Ever since some rugby players in the USA more 100 years ago introduced the forward pass and thus set the foundation for what is now American Football have we seen regular innovations in sport and physical activity.

Some don’t really last, but most are ignored, or even ridiculed, by people within ‘The System’

Often these developments and innovations are not developed by people at the top, but by some ‘silly’ people out there in the communities who then take their initial wacky and make it come to life.

So, here are some examples I’ve come across. I am sure there are many others, and if you have an example, please let me know. Also, when you look at these cases, I want you to consider how you can introduce new thinking where you are…as they say ‘innovate of die’.

Mermaid swimming (or Mermaiding) is making a splash

Over the last few years, swimming wearing a mermaid tail has become indreasingly popular and there indeed a number of males doing it, called Mermen.
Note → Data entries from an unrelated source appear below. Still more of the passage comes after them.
-- ==== Sys2Proof/Tests/Slice0.lean ====
section
/-! SUPPORT. Tests. Expected values are those of 95_test_vectors, whose section is named where a group begins; each
`witness_…` theorem shows a concrete state and operands that meet the hypotheses of the statement it is named after,
at the ends of their ranges where they have any. -/

namespace Sys2Proof.Tests

open Sys2Proof Sys2Proof.Machine

/-- The state a step gives, if it gives one. -/
def after : Host.Outcome State Fault Refusal → Option State
  | .next t => some t
  | .fault _ => none
  | .refused _ => none

/-- The response a step gives. -/
def answer (o : Host.Outcome State Fault Refusal) : Option Response := (after o).bind fun t => t.rsp

/-- An element register after a step. -/
def regAfter (r : RegNum) (o : Host.Outcome State Fault Refusal) : Option Byte := (after o).map fun t => t.arch.reg r

/-- A buffer after a step, as its cells. -/
def bufAfter (b : Buf) (o : Host.Outcome State Fault Refusal) : Option Memory := (after o).map fun t => t.arch.buf b

/-- `K`, `N` and `M` after a step. -/
def controlAfter (o : Host.Outcome State Fault Refusal) : Option (Byte × Byte × Byte) :=
  (after o).map fun t => (t.arch.k, t.arch.n, t.arch.m)

/-- The random source after a step. -/
def rndAfter (o : Host.Outcome State Fault Refusal) : Option RndPort := (after o).map fun t => t.rnd

/-- A source that gives these bytes and then none. -/
def only (bytes : List Byte) : RndPort := { ready := bytes, tail := .silent, count := 0 }

/-- An idle unit in the given architectural state, its source giving {1F}, {C4} and then nothing. -/
def unit (a : Arch) : State := { State.reset with arch := a, rnd := only [0x1F, 0xC4] }

/-- The reset registers with `E[1] = {57}`, `E[2] = {83}` (95 3.1). -/
def regs : Arch := (Arch.reset.setReg 1 0x57).setReg 2 0x83

/-- `K` = 3, `N` = 5, `E[0] = {61}` (95 3.3). -/
def configured : Arch := { Arch.reset.setReg 0 0x61 with k := 3, n := 5 }

/-- Two points, `M` = 2. -/
def twoPoints (px py : Memory) : Arch := { regs with px := px, py := py, m := 2 }

/-- The three points of 95 2.5, row 1. -/
def threePoints : Arch :=
  { Arch.reset with px := [(0, 1), (1, 3), (2, 5)], py := [(0, 0xBA), (1, 0xB9), (2, 0x32)], m := 3 }

/-- A unit whose SHGEN has drawn {1F} and waits for the second byte. -/
def starved : State :=
  { unit configured with waiting := some { instr := .shgen 0, held := [0x1F] }, rnd := only [] }

/-! ### Well-formed lines: for each check, a line it refuses -/

theorem test_well_formed_accepts :
    (AsmLine.gfadd 15 0 15).wellFormed = true ∧ (AsmLine.wrc 255 255).wellFormed = true ∧
    (AsmLine.cfg 4095 4095).wellFormed = true ∧ (AsmLine.word 0xFFFFFFFF).wellFormed = true := by decide

theorem test_well_formed_refuses_register :
    (AsmLine.gfadd 16 0 0).wellFormed = false ∧ (AsmLine.gfadd 0 16 0).wellFormed = false ∧
    (AsmLine.gfadd 0 0 16).wellFormed = false ∧ (AsmLine.lagr 16).wellFormed = false := by decide

theorem test_well_formed_refuses_byte :
    (AsmLine.ldi 0 256).wellFormed = false ∧ (AsmLine.wrx 256 0).wellFormed = false ∧
    (AsmLine.setm 256).wellFormed = false := by decide

theorem test_well_formed_refuses_count :
    (AsmLine.cfg 4096 5).wellFormed = false ∧ (AsmLine.cfg 3 4096).wellFormed = false := by decide

theorem test_well_formed_refuses_word : (AsmLine.word 0x100000000).wellFormed = false := by decide

theorem test_ill_formed_line_has_no_word : (AsmLine.gfadd 16 0 0).assemble = none := by decide

/-! ### Decoding: 95 2.6 -/

theorem test_decode_system :
    decodeTableWord 32 0x00000000 = some .nop ∧ decodeTableWord 32 0x01000003 = some (.rdsr 3) ∧
    decodeTableWord 32 0x02003005 = some (.cfg 3 5) ∧ decodeTableWord 32 0x03000003 = some (.setm 3) ∧
    decodeTableWord 32 0x04000000 = some .zeroize ∧ decodeTableWord 32 0x05000000 = some .clrc := by decide

theorem test_decode_field :
    decodeTableWord 32 0x10612000 = some (.gfadd 6 1 2) ∧ decodeTableWord 32 0x11762000 = some (.gfsub 7 6 2) ∧
    decodeTableWord 32 0x12312000 = some (.gfmul 3 1 2) ∧ decodeTableWord 32 0x13430000 = some (.gfinv 4 3) := by
  decide

theorem test_decode_register_and_buffer :
    decodeTableWord 32 0x20100057 = some (.ldi 1 0x57) ∧ decodeTableWord 32 0x21050000 = some (.rde 5) ∧
    decodeTableWord 32 0x22000000 = some (.stc 0 0) ∧ decodeTableWord 32 0x23010001 = some (.stx 1 1) ∧
    decodeTableWord 32 0x24020001 = some (.sty 2 1) ∧ decodeTableWord 32 0x25900004 = some (.ldx 9 4) ∧
    decodeTableWord 32 0x26100000 = some (.ldy 1 0) ∧ decodeTableWord 32 0x280100A7 = some (.wrc 1 0xA7) ∧
    decodeTableWord 32 0x29020005 = some (.wrx 2 5) ∧ decodeTableWord 32 0x2A0000BA = some (.wry 0 0xBA) := by
  decide

theorem test_decode_engines :
    decodeTableWord 32 0x30210000 = some (.peval 2 1) ∧ decodeTableWord 32 0x31000000 = some .rndc ∧
    decodeTableWord 32 0x32000000 = some (.shgen 0) ∧ decodeTableWord 32 0x40600000 = some (.lagr 6) := by decide

theorem test_decode_refuses_mbz :
    (([0x00000001, 0x03100003, 0x04000100, 0x10612001, 0x11762100, 0x13431000, 0x20110057,
        0x21500000, 0x23110001, 0x25910004, 0x280101A7, 0x30210001, 0x31100000, 0x32100000, 0x40610000,
        0x2AFF0101] : List Word).map decode).all (fun d => decide (d = .error .mbzSet)) = true := by decide

theorem test_decode_refuses_unassigned :
    (([0x06000000, 0x14312000, 0x27100000, 0x2B0000BA, 0xFFFFFFFF] : List Word).map decode).all
      (fun d => decide (d = .error .unassignedOp)) = true := by decide

theorem test_encode_matches_the_table :
    encode (.cfg 258 259) = 0x02102103#32 ∧ encode (.gfmul 5 3 4) = 0x12534000#32 ∧
    encode (.sty 5 2) = 0x24050002#32 ∧ encode (.wry 255 1) = 0x2AFF0001#32 ∧
    encode (.ldi 0 0xA5) = 0x200000A5#32 := by decide

/-! ### The assembler: 95 2.6, 3.1, 3.4 -/

theorem test_assemble_text :
    assembleText "GFMUL r3, r1, r2 ; product" = some 0x12312000#32 ∧
    assembleText "CFG 3, 5" = some 0x02003005#32 ∧ assembleText ".word 0x10123100" = some 0x10123100#32 := by decide

theorem test_assemble_text_refuses :
    assembleText "GFMUL r3, r1" = none ∧ assembleText "LDI r16, 1" = none ∧ assembleText "MOV r1, r2" = none := by
  decide

/-! ### One step of each command -/

/-- 95 2.7 and 44 R190. -/
theorem test_nop : answer (exec .nop (unit regs)) = some ⟨0, 0⟩ ∧
    (after (exec .nop (unit regs))).map (fun t => t.arch) = some regs := by decide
You have to be a relatively skilled swimmer to be allowed to put on the tail, which, apparently gives you feeling of freedom in the water
Last September saw the first Merlympics being held in Dorset
Some public pools do not allow swimming with a mermaid tail is due to safety regulations, whereas others positively encourage it and offer Mermaid Experiences and Parties. One of those is community-owned Jesmond Pool

Being a mermaid is apparently a cross between free diving and synchronised swimming – with your feet strapped together

Hobbyhorsing: what girls everywhere can learn from the Finnish craze

In Finland, the beginnings of the modern popularity of hobbyhorsing among young girls stands as something of a mystery, though it is known that for some while the community flourished secretly online. Today, there are not just practitioners but coaches, competitions, judges.

Enthusiasts assign their horses names, breeds and genders, and along the usual displays of cantering, trotting and galloping, meetings will cover everything from in-depth discussions of grooming, bloodlines, temperament, and, on at least one occasion, a two-part dressage routine choreographed to a song by the rapper Nelly.

The 8th Finnish National Championships were held in June with 400 participants and 2500 spectators and you can watch a brief video here

If this seems an unlikely pursuit for pubescent girls in an age of Snapchat and Fortnite, it’s worth considering that hobbyhorsing is on the rise, having already spread to Sweden, Russia and the Netherlands.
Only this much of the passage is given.